▸ **Records for the task**:
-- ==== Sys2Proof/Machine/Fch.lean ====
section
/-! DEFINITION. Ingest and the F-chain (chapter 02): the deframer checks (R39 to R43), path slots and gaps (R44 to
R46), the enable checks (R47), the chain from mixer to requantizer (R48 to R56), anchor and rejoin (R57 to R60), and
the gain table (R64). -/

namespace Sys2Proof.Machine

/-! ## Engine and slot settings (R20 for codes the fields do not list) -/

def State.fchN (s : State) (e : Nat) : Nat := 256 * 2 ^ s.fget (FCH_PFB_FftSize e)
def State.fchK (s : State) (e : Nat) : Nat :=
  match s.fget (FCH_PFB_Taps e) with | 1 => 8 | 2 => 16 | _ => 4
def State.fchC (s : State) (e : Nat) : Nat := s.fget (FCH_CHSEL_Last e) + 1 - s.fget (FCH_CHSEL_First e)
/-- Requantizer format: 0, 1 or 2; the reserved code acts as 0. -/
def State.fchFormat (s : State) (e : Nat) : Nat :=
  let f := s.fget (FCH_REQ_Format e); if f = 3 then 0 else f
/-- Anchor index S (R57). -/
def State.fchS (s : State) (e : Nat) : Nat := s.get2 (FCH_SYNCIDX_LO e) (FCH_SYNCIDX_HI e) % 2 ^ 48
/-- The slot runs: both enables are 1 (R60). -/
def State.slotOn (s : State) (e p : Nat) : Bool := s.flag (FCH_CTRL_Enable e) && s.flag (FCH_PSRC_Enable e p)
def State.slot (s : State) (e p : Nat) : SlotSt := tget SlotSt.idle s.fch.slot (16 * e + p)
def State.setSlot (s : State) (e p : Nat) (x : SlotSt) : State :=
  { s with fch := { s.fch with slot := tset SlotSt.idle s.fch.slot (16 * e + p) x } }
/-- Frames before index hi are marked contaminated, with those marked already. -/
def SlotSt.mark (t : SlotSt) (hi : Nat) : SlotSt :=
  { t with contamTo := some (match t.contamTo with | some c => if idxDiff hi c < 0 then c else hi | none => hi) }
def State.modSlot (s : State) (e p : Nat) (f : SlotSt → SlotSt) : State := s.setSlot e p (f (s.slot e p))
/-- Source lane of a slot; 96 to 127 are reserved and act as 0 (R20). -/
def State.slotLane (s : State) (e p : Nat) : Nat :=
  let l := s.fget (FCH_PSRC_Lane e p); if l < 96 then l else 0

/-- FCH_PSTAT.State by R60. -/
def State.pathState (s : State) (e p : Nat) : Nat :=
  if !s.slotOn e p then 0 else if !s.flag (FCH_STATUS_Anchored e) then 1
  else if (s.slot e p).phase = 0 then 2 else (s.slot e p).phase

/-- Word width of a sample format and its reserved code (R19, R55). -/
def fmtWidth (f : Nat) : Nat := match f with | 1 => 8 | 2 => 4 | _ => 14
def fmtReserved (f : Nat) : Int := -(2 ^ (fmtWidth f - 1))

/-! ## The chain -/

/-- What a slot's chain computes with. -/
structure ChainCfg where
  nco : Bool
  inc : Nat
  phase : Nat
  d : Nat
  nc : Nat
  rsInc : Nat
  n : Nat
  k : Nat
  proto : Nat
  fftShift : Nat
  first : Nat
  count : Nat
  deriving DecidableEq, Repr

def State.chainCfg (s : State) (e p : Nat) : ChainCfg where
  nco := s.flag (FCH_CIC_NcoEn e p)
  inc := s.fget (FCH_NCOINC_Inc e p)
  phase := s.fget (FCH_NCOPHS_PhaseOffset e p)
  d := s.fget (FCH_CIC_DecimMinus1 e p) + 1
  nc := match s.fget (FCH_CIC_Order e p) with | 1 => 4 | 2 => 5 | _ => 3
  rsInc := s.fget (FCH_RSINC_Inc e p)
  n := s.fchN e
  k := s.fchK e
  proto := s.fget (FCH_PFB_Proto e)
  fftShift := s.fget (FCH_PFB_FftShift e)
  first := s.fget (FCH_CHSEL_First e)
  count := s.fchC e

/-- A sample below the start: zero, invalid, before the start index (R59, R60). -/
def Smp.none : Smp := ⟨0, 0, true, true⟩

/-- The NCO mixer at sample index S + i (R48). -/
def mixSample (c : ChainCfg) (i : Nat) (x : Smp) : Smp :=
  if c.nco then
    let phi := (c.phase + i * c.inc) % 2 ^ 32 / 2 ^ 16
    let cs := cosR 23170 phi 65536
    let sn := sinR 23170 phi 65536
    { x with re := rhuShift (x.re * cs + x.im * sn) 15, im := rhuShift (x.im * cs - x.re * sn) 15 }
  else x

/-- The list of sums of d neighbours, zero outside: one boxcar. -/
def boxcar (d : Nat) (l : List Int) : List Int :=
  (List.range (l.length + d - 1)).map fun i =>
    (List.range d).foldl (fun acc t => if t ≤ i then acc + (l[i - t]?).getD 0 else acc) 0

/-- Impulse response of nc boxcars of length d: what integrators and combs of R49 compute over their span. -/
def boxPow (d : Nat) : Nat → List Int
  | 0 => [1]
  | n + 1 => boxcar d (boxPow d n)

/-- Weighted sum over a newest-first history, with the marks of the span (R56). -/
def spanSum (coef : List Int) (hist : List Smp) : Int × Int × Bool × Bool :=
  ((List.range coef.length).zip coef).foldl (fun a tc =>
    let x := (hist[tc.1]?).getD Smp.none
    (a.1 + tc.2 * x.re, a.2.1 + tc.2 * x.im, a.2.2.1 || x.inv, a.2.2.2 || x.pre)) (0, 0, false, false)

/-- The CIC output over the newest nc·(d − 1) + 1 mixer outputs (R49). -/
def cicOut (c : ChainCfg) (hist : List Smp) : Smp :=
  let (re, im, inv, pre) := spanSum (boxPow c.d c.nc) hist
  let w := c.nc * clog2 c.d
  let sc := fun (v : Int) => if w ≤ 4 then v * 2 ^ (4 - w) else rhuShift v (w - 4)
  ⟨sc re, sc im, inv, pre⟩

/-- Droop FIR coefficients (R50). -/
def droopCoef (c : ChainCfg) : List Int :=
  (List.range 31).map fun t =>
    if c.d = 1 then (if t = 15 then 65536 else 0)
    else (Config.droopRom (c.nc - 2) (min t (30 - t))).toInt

▸ **Task to carry out**: Give again exactly, and only, the lines above starting at the one with "proto : Nat" and ending at the one with "(boxPow d n)".

▸ **Output below**:
  proto : Nat
  fftShift : Nat
  first : Nat
  count : Nat
  deriving DecidableEq, Repr

def State.chainCfg (s : State) (e p : Nat) : ChainCfg where
  nco := s.flag (FCH_CIC_NcoEn e p)
  inc := s.fget (FCH_NCOINC_Inc e p)
  phase := s.fget (FCH_NCOPHS_PhaseOffset e p)
  d := s.fget (FCH_CIC_DecimMinus1 e p) + 1
  nc := match s.fget (FCH_CIC_Order e p) with | 1 => 4 | 2 => 5 | _ => 3
  rsInc := s.fget (FCH_RSINC_Inc e p)
  n := s.fchN e
  k := s.fchK e
  proto := s.fget (FCH_PFB_Proto e)
  fftShift := s.fget (FCH_PFB_FftShift e)
  first := s.fget (FCH_CHSEL_First e)
  count := s.fchC e

/-- A sample below the start: zero, invalid, before the start index (R59, R60). -/
def Smp.none : Smp := ⟨0, 0, true, true⟩

/-- The NCO mixer at sample index S + i (R48). -/
def mixSample (c : ChainCfg) (i : Nat) (x : Smp) : Smp :=
  if c.nco then
    let phi := (c.phase + i * c.inc) % 2 ^ 32 / 2 ^ 16
    let cs := cosR 23170 phi 65536
    let sn := sinR 23170 phi 65536
    { x with re := rhuShift (x.re * cs + x.im * sn) 15, im := rhuShift (x.im * cs - x.re * sn) 15 }
  else x

/-- The list of sums of d neighbours, zero outside: one boxcar. -/
def boxcar (d : Nat) (l : List Int) : List Int :=
  (List.range (l.length + d - 1)).map fun i =>
    (List.range d).foldl (fun acc t => if t ≤ i then acc + (l[i - t]?).getD 0 else acc) 0

/-- Impulse response of nc boxcars of length d: what integrators and combs of R49 compute over their span. -/
def boxPow (d : Nat) : Nat → List Int
  | 0 => [1]
  | n + 1 => boxcar d (boxPow d n)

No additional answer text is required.